**Input records**
*** Begin section ***

-- ==== Sys2Proof/Machine/Flags.lean ====
section
/-!
DEFINITION. The status of a Chanter core (chapter 07): the fields of CST, rounding and saturation on accumulator moves
(R260, R261), and the flags that an arithmetic result sets (R255, R258).
-/
namespace Sys2Proof.Machine

/-! ### CST (R253, R254) -/

def cGOV : Nat := 0
def cSAT : Nat := 1
def cAERR : Nat := 2
def cLSUSP : Nat := 6
def cIE : Nat := 7
def cZ : Nat := 12
def cN : Nat := 13
def cE : Nat := 14
/-- Bit of the condition words of a core (not of CST) that holds PREF. -/
def cPREF : Nat := 31

/-- Bits that a program writes freely, the sticky bits, the flags, and all defined bits. -/
def cstSticky : Nat := 0x7
def cstFlags : Nat := 0x7007
def cstAll : Nat := 0x77F7

def setBit (w : BitVec 32) (i : Nat) (b : Bool) : BitVec 32 := putBits w i i (b2n b)

def Core.st (k : Core) (i : Nat) : Bool := bit k.cst.toNat i
def Core.setSt (k : Core) (i : Nat) (b : Bool) : Core := { k with cst := setBit k.cst i b }
/-- Set a sticky bit when a condition holds. -/
def Core.stick (k : Core) (i : Nat) (b : Bool) : Core := if b then k.setSt i true else k
def Core.rnd (k : Core) : Nat := bitsOf k.cst.toNat 5 4
def Core.ll (k : Core) : Nat := bitsOf k.cst.toNat 10 8
def Core.setLl (k : Core) (n : Nat) : Core := { k with cst := putBits k.cst 10 8 n }

/-- CST with PREF beside it: what conditional branches test. -/
def Core.condNow (k : Core) : BitVec 32 := setBit k.cst cPREF k.pref

/-! ### Arithmetic results (R255, R256, R258) -/

/-- Do the guard bits [71:63] of a 72-bit value differ among themselves? -/
def guardsDiffer (v : BitVec 72) : Bool :=
  let g := bitsOf v.toNat 71 63
  g ≠ 0 && g ≠ 511

/-- Does an exact result lie outside the 72-bit range (R258)? -/
def outOf72 (v : Int) : Bool := v < -(2 ^ 71) || 2 ^ 71 ≤ v

/-- Z, N and E of a 72-bit result (R255). -/
def Core.flags (k : Core) (v : BitVec 72) : Core :=
  ((k.setSt cZ (v = 0)).setSt cN v.msb).setSt cE (guardsDiffer v)

/-- The signed value of an accumulator, and a Q1.31 half. -/
def Core.accInt (k : Core) (n : Nat) : Int := (k.acc.getD n 0).toInt
def halfOf (v : BitVec 64) (h : Nat) : BitVec 32 := BitVec.ofNat 32 (v.toNat >>> (32 * h))

/-- The product of two Q1.31 factors, shifted left by one bit (R256). -/
def prod31 (a b : BitVec 32) : Int := a.toInt * b.toInt * 2

/-! ### Rounding and saturation (R260, R261) -/

/-- The 72-bit value after the rounding that RND selects, exact. -/
def roundAcc (rnd : Nat) (v : BitVec 72) : Int :=
  if rnd = 1 then v.toInt + 2 ^ 31
  else if rnd = 2 then
    (if bitsOf v.toNat 31 0 = 0x80000000 && !bit v.toNat 32 then v.toInt else v.toInt + 2 ^ 31)
  else v.toInt

/-- A value saturated to Q1.63, and whether it was: bits [71:63] not all equal (R261). -/
def sat63 (v : Int) : BitVec 64 × Bool :=
  if v < -(2 ^ 63) then (0x8000000000000000, true)
  else if 2 ^ 63 ≤ v then (0x7FFFFFFFFFFFFFFF, true)
  else (BitVec.ofInt 64 v, false)

/-- Bits [63:32] of a rounded value, saturated to Q1.31, and whether it was. -/
def sat31 (v : Int) : BitVec 32 × Bool :=
  if v < -(2 ^ 63) then (0x80000000, true)
  else if 2 ^ 63 ≤ v then (0x7FFFFFFF, true)
  else (BitVec.ofInt 32 (v / 2 ^ 32), false)

/-! ### Branch conditions (R301, table of COND) -/

/-- Is a condition met by a condition word, and by a pending enabled interrupt? Codes 14 and 15 are reserved. -/
def condMet (cond : Nat) (w : Nat) (irq : Bool) : Bool :=
  match cond with
  | 0 => true
  | 1 => bit w cZ
  | 2 => !bit w cZ
  | 3 => bit w cN
  | 4 => !bit w cN
  | 5 => !bit w cN && !bit w cZ
  | 6 => bit w cN || bit w cZ
  | 7 => bit w cE
  | 8 => !bit w cE
  | 9 => bit w cSAT
  | 10 => bit w cGOV
  | 11 => bit w cAERR
  | 12 => bit w cPREF
  | 13 => irq
  | _ => false

end Sys2Proof.Machine
end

*** End section ***

**Exercise requirements**
An identical copy of the entries above is the expected result.

**Answer box**
-- ==== Sys2Proof/Machine/Flags.lean ====
section
/-!
DEFINITION. The status of a Chanter core (chapter 07): the fields of CST, rounding and saturation on accumulator moves
(R260, R261), and the flags that an arithmetic result sets (R255, R258).
-/
namespace Sys2Proof.Machine

/-! ### CST (R253, R254) -/

def cGOV : Nat := 0
def cSAT : Nat := 1
def cAERR : Nat := 2
def cLSUSP : Nat := 6
def cIE : Nat := 7
def cZ : Nat := 12
def cN : Nat := 13
def cE : Nat := 14
/-- Bit of the condition words of a core (not of CST) that holds PREF. -/
def cPREF : Nat := 31

/-- Bits that a program writes freely, the sticky bits, the flags, and all defined bits. -/
def cstSticky : Nat := 0x7
def cstFlags : Nat := 0x7007
def cstAll : Nat := 0x77F7

def setBit (w : BitVec 32) (i : Nat) (b : Bool) : BitVec 32 := putBits w i i (b2n b)

def Core.st (k : Core) (i : Nat) : Bool := bit k.cst.toNat i
def Core.setSt (k : Core) (i : Nat) (b : Bool) : Core := { k with cst := setBit k.cst i b }
/-- Set a sticky bit when a condition holds. -/
def Core.stick (k : Core) (i : Nat) (b : Bool) : Core := if b then k.setSt i true else k
def Core.rnd (k : Core) : Nat := bitsOf k.cst.toNat 5 4
def Core.ll (k : Core) : Nat := bitsOf k.cst.toNat 10 8
def Core.setLl (k : Core) (n : Nat) : Core := { k with cst := putBits k.cst 10 8 n }

/-- CST with PREF beside it: what conditional branches test. -/
def Core.condNow (k : Core) : BitVec 32 := setBit k.cst cPREF k.pref

/-! ### Arithmetic results (R255, R256, R258) -/

/-- Do the guard bits [71:63] of a 72-bit value differ among themselves? -/
def guardsDiffer (v : BitVec 72) : Bool :=
  let g := bitsOf v.toNat 71 63
  g ≠ 0 && g ≠ 511

/-- Does an exact result lie outside the 72-bit range (R258)? -/
def outOf72 (v : Int) : Bool := v < -(2 ^ 71) || 2 ^ 71 ≤ v

/-- Z, N and E of a 72-bit result (R255). -/
def Core.flags (k : Core) (v : BitVec 72) : Core :=
  ((k.setSt cZ (v = 0)).setSt cN v.msb).setSt cE (guardsDiffer v)

/-- The signed value of an accumulator, and a Q1.31 half. -/
def Core.accInt (k : Core) (n : Nat) : Int := (k.acc.getD n 0).toInt
def halfOf (v : BitVec 64) (h : Nat) : BitVec 32 := BitVec.ofNat 32 (v.toNat >>> (32 * h))

/-- The product of two Q1.31 factors, shifted left by one bit (R256). -/
def prod31 (a b : BitVec 32) : Int := a.toInt * b.toInt * 2

/-! ### Rounding and saturation (R260, R261) -/

/-- The 72-bit value after the rounding that RND selects, exact. -/
def roundAcc (rnd : Nat) (v : BitVec 72) : Int :=
  if rnd = 1 then v.toInt + 2 ^ 31
  else if rnd = 2 then
    (if bitsOf v.toNat 31 0 = 0x80000000 && !bit v.toNat 32 then v.toInt else v.toInt + 2 ^ 31)
  else v.toInt

/-- A value saturated to Q1.63, and whether it was: bits [71:63] not all equal (R261). -/
def sat63 (v : Int) : BitVec 64 × Bool :=
  if v < -(2 ^ 63) then (0x8000000000000000, true)
  else if 2 ^ 63 ≤ v then (0x7FFFFFFFFFFFFFFF, true)
  else (BitVec.ofInt 64 v, false)

/-- Bits [63:32] of a rounded value, saturated to Q1.31, and whether it was. -/
def sat31 (v : Int) : BitVec 32 × Bool :=
  if v < -(2 ^ 63) then (0x80000000, true)
  else if 2 ^ 63 ≤ v then (0x7FFFFFFF, true)
  else (BitVec.ofInt 32 (v / 2 ^ 32), false)

/-! ### Branch conditions (R301, table of COND) -/

/-- Is a condition met by a condition word, and by a pending enabled interrupt? Codes 14 and 15 are reserved. -/
def condMet (cond : Nat) (w : Nat) (irq : Bool) : Bool :=
  match cond with
  | 0 => true
  | 1 => bit w cZ
  | 2 => !bit w cZ
  | 3 => bit w cN
  | 4 => !bit w cN
  | 5 => !bit w cN && !bit w cZ
  | 6 => bit w cN || bit w cZ
  | 7 => bit w cE
  | 8 => !bit w cE
  | 9 => bit w cSAT
  | 10 => bit w cGOV
  | 11 => bit w cAERR
  | 12 => bit w cPREF
  | 13 => irq
  | _ => false

end Sys2Proof.Machine
end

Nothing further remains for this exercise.